**ACTIVITY**.
Scan each line of the records for the word "decide" and extract the ones that have it.
** RECORDS SHOWN follows **
theorem plcAccept_facts (s : State) (src idx fc snr v air : Nat) (t : Time) : (s.plcAccept src idx fc snr v air t).sent = s.sent ++ [⟨5, nsOf (s.replica repPlc) + air + 1000000, le 2 v, 0, .whole, s.tPath, s.rd PLM_CFG_TXATT⟩] ∧
    (s.plcAccept src idx fc snr v air t).rd (PLM_LTAB_W1_FCKEY src) = idx % 4 ∧
    (s.plcAccept src idx fc snr v air t).rd (PLM_LTAB_W2_FC src) = fc % 2 ^ 32 ∧ (s.plcAccept src idx fc snr v air t).rd (PLM_LTAB_W3_PRES src) = 1 := by
  have k1 : 0x40088000 ≤ (PLM_LTAB_W1_FCKEY src).reg ∧ (PLM_LTAB_W1_FCKEY src).reg % 16 ≠ 12 ∧ (PLM_LTAB_W1_FCKEY src).lo < 1024 := by simp only [PLM_LTAB_W1_FCKEY]; omega
  have k2 : 0x40088000 ≤ (PLM_LTAB_W2_FC src).reg ∧ (PLM_LTAB_W2_FC src).reg % 16 ≠ 12 ∧ (PLM_LTAB_W2_FC src).lo < 1024 := by simp only [PLM_LTAB_W2_FC]; omega
  have n12 : (PLM_LTAB_W1_FCKEY src).key ≠ (PLM_LTAB_W2_FC src).key := by unfold Field.key; simp only [PLM_LTAB_W1_FCKEY, PLM_LTAB_W2_FC]; omega
  have kc := plcSet_count s PLM_RX_COUNT (by decide)
  have kr : (s.count PLM_RX_COUNT PLM_STATUS_CNTWRAP).replica repPlc = s.replica repPlc := by unfold State.replica; rw [(count_parts _ _ _).2.2.1]
  have e0 : s.plcAccept src idx fc snr v air t = ((((State.plcEmit (s.count PLM_RX_COUNT PLM_STATUS_CNTWRAP) (nsOf ((s.count PLM_RX_COUNT PLM_STATUS_CNTWRAP).replica repPlc) + air + 1000000) (le 2 v)).wr
    (PLM_LTAB_W1_FCKEY src) idx).wr (PLM_LTAB_W2_FC src) fc).wr (PLM_LTAB_W3_SNR src) snr).plcHeard src t := by
    unfold State.plcAccept; simp only; rw [kr]
  rw [e0, kr]
  generalize hu : State.plcEmit (s.count PLM_RX_COUNT PLM_STATUS_CNTWRAP) (nsOf (s.replica repPlc) + air + 1000000) (le 2 v) = u
  have us : u.sent = s.sent ++ [⟨5, nsOf (s.replica repPlc) + air + 1000000, le 2 v, 0, .whole, s.tPath, s.rd PLM_CFG_TXATT⟩] := by
    rw [← hu]
    unfold State.plcEmit State.emit
    show (State.count _ _ _).sent ++ _ = _
    rw [(count_parts _ _ _).2.1, kc.1, kc.2.1]
  clear hu e0
  have hf := plcHeard_facts (((u.wr (PLM_LTAB_W1_FCKEY src) idx).wr (PLM_LTAB_W2_FC src) fc).wr (PLM_LTAB_W3_SNR src) snr) src t
  have ws : (((u.wr (PLM_LTAB_W1_FCKEY src) idx).wr (PLM_LTAB_W2_FC src) fc).wr (PLM_LTAB_W3_SNR src) snr).sent = u.sent := rfl
  have w1 : (((u.wr (PLM_LTAB_W1_FCKEY src) idx).wr (PLM_LTAB_W2_FC src) fc).wr (PLM_LTAB_W3_SNR src) snr).rd (PLM_LTAB_W1_FCKEY src) = idx % 4 := by
    rw [rd_wr_ne _ _ (plm3_ne k1 src).2.2, rd_wr_ne _ _ n12, rd_wr_same]; rfl
  have w2 : (((u.wr (PLM_LTAB_W1_FCKEY src) idx).wr (PLM_LTAB_W2_FC src) fc).wr (PLM_LTAB_W3_SNR src) snr).rd (PLM_LTAB_W2_FC src) = fc % 2 ^ 32 := by
    rw [rd_wr_ne _ _ (plm3_ne k2 src).2.2, rd_wr_same]; rfl
  generalize ((u.wr (PLM_LTAB_W1_FCKEY src) idx).wr (PLM_LTAB_W2_FC src) fc).wr (PLM_LTAB_W3_SNR src) snr = w at hf ws w1 w2
  have e : (w.plcHeard src t).sent = w.sent := (only_part (plcHeard_only (μ := 70368777732352) rfl (Only.refl _)) .sent rfl)
  exact ⟨e.trans (ws.trans us), (hf.2 _ k1).trans w1, (hf.2 _ k2).trans w2, hf.1⟩

theorem plcDrop_facts (s : State) : s.plcDrop.rd PLM_DROP_COUNT = (s.rd PLM_DROP_COUNT + 1) % 2 ^ 32 ∧ s.plcDrop.waiting = s.waiting := ⟨count_rd_same s (by decide), (count_parts _ _ _).2.2.2.1⟩

theorem plcTab_facts (s : State) (n w : Nat) (h : w < 2 ^ 32) : (s.plcTabWrite n w).plcWord n = bits w 31 1 * 2 ^ 31 + bits w 24 6 * 2 ^ 24 + bits w 8 8 * 2 ^ 8 + bits w 0 8 ∧ (s.plcTabWrite n w).plcEntry n = s.plcEntry n ∧
    (bit w 31 = true → kvFind (s.plcTabWrite n w).plm.assigns n = some 0) := by
  have e : s.plcTabWrite n w = if bit w 31 then State.plcPending ((((State.wr ({ s with plm := { s.plm with inForce := match kvFind s.plm.inForce n with
      | some _ => s.plm.inForce
      | none => kvSet s.plm.inForce n (s.plcWord n) } } : State) (PLM_LTAB_W0_EN n) (w / 2 ^ 31)).wr (PLM_LTAB_W0_CELL n) (w / 2 ^ 24)).wr (PLM_LTAB_W0_PRP n) (w / 2 ^ 8)).wr (PLM_LTAB_W0_PPH n) w) n
      else ((((State.wr ({ s with plm := { s.plm with inForce := match kvFind s.plm.inForce n with
      | some _ => s.plm.inForce
      | none => kvSet s.plm.inForce n (s.plcWord n) } } : State) (PLM_LTAB_W0_EN n) (w / 2 ^ 31)).wr (PLM_LTAB_W0_CELL n) (w / 2 ^ 24)).wr (PLM_LTAB_W0_PRP n) (w / 2 ^ 8)).wr (PLM_LTAB_W0_PPH n) w) := rfl
  generalize hu : ({ s with plm := { s.plm with inForce := match kvFind s.plm.inForce n with
      | some _ => s.plm.inForce
      | none => kvSet s.plm.inForce n (s.plcWord n) } } : State) = u at e
  have inf : kvFind u.plm.inForce n = some (s.plcEntry n) := by
    rw [← hu]; unfold State.plcEntry
    cases x : kvFind s.plm.inForce n with
    | none => simp only [kvFind_kvSet_same]; rfl
    | some y => simp only [x]; rfl
  clear hu
  generalize hv : (((u.wr (PLM_LTAB_W0_EN n) (w / 2 ^ 31)).wr (PLM_LTAB_W0_CELL n) (w / 2 ^ 24)).wr (PLM_LTAB_W0_PRP n) (w / 2 ^ 8)).wr (PLM_LTAB_W0_PPH n) w = v at e
  have vw : v.plcWord n = bits w 31 1 * 2 ^ 31 + bits w 24 6 * 2 ^ 24 + bits w 8 8 * 2 ^ 8 + bits w 0 8 := by
    rw [← hv]; unfold State.plcWord
    have k : ∀ (s : State) (f g : Field) (v : Nat), f.reg = g.reg → (f.lo == g.lo) = false → f.lo < 1024 ∧ g.lo < 1024 → (s.wr g v).rd f = s.rd f := fun s f g v a b c => rd_wr_ne s v (key_ne a b c)
    have e0 : ∀ (s : State) (v : Nat), (s.wr (PLM_LTAB_W0_EN n) v).rd (PLM_LTAB_W0_EN n) = v % 2 := fun s v => rd_wr_same _ _ _
    have e1 : ∀ (s : State) (v : Nat), (s.wr (PLM_LTAB_W0_CELL n) v).rd (PLM_LTAB_W0_CELL n) = v % 64 := fun s v => rd_wr_same _ _ _
    have e2 : ∀ (s : State) (v : Nat), (s.wr (PLM_LTAB_W0_PRP n) v).rd (PLM_LTAB_W0_PRP n) = v % 256 := fun s v => rd_wr_same _ _ _
    have e3 : ∀ (s : State) (v : Nat), (s.wr (PLM_LTAB_W0_PPH n) v).rd (PLM_LTAB_W0_PPH n) = v % 256 := fun s v => rd_wr_same _ _ _
    have l31 : (PLM_LTAB_W0_EN n).lo < 1024 := by show 31 < 1024; decide
    have l24 : (PLM_LTAB_W0_CELL n).lo < 1024 := by show 24 < 1024; decide
    have l8 : (PLM_LTAB_W0_PRP n).lo < 1024 := by show 8 < 1024; decide
    have l0 : (PLM_LTAB_W0_PPH n).lo < 1024 := by show 0 < 1024; decide
    rw [k _ (PLM_LTAB_W0_EN n) (PLM_LTAB_W0_PPH n) _ rfl rfl ⟨l31, l0⟩, k _ (PLM_LTAB_W0_EN n) (PLM_LTAB_W0_PRP n) _ rfl rfl ⟨l31, l8⟩, k _ (PLM_LTAB_W0_EN n) (PLM_LTAB_W0_CELL n) _ rfl rfl ⟨l31, l24⟩, e0,
      k _ (PLM_LTAB_W0_CELL n) (PLM_LTAB_W0_PPH n) _ rfl rfl ⟨l24, l0⟩, k _ (PLM_LTAB_W0_CELL n) (PLM_LTAB_W0_PRP n) _ rfl rfl ⟨l24, l8⟩, e1, k _ (PLM_LTAB_W0_PRP n) (PLM_LTAB_W0_PPH n) _ rfl rfl ⟨l8, l0⟩, e2, e3]
    unfold bits
    omega
  have vp : v.plm = u.plm := by rw [← hv]; rfl
  clear hv
  rw [e]
  split
  · refine ⟨vw, ?_, fun _ => ?_⟩
    · have : (v.plcPending n).plcEntry n = (kvFind v.plm.inForce n).getD (v.plcWord n) := rfl
      rw [this, vp, inf]; rfl
    · show kvFind (kvSet v.plm.assigns n 0) n = _
      exact kvFind_kvSet_same _ _ _
  · refine ⟨vw, ?_, fun c => by rename_i d; exact absurd c d⟩
    unfold State.plcEntry; rw [vp, inf]; rfl

/-! ### Reflect -/

theorem rflEnd_facts (s : State) (r : ReflectRun) (st a b : Nat) (cs : List Change) (m : Bool) : (s.rflEnd r st a b cs m).rfl.run = none ∧ (s.rflEnd r st a b cs m).rd PLM_RFL_STAT_PHASE = 0 ∧ (s.rflEnd r st a b cs m).rd PLM_STATUS_RUNDONE = 1 ∧
    (st ≠ 0 → (s.rflEnd r st a b cs m).rd PLM_STATUS_RABORT = 1) ∧ (s.rflEnd r st a b cs m).rfl.quietOn = s.rfl.quietOn ∧
    (s.rflEnd r st a b cs m).waiting = s.waiting ++ [⟨s.event 81 0 0x01 (s.rflRecord r st a b cs m) s.tb.now, none, 0⟩] := by
  unfold State.rflEnd
  simp only
  have ri : ∀ (u : State) (c : Bool) (f : Field), (u.raiseIf c f).rfl = u.rfl ∧ (u.raiseIf c f).waiting = u.waiting := by intro u c f; unfold State.raiseIf; split <;> exact ⟨rfl, rfl⟩
  refine ⟨?_, ?_, ?_, ?_, ?_, ?_⟩
  · rw [(ri _ _ _).1]; rfl
  · rw [raiseIf_rd_ne _ (by decide), raise_def, rd_wr_ne _ _ (by decide), post_rd]; unfold State.setPhase; rw [rd_wr_same]; rfl
  · rw [raiseIf_rd_ne _ (by decide), raise_def, rd_wr_same]; rfl
  · intro h; exact raiseIf_rd_true _ (by simpa using h) (by decide)
  · rw [(ri _ _ _).1]; rfl
  · rw [(ri _ _ _).2]; rfl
** End of RECORDS SHOWN **
**ANSWER SPACE**.
  have kc := plcSet_count s PLM_RX_COUNT (by decide)
theorem plcDrop_facts (s : State) : s.plcDrop.rd PLM_DROP_COUNT = (s.rd PLM_DROP_COUNT + 1) % 2 ^ 32 ∧ s.plcDrop.waiting = s.waiting := ⟨count_rd_same s (by decide), (count_parts _ _ _).2.2.2.1⟩
    have l31 : (PLM_LTAB_W0_EN n).lo < 1024 := by show 31 < 1024; decide
    have l24 : (PLM_LTAB_W0_CELL n).lo < 1024 := by show 24 < 1024; decide
    have l8 : (PLM_LTAB_W0_PRP n).lo < 1024 := by show 8 < 1024; decide
    have l0 : (PLM_LTAB_W0_PPH n).lo < 1024 := by show 0 < 1024; decide
  · rw [raiseIf_rd_ne _ (by decide), raise_def, rd_wr_ne _ _ (by decide), post_rd]; unfold State.setPhase; rw [rd_wr_same]; rfl
  · rw [raiseIf_rd_ne _ (by decide), raise_def, rd_wr_same]; rfl
  · intro h; exact raiseIf_rd_true _ (by simpa using h) (by decide)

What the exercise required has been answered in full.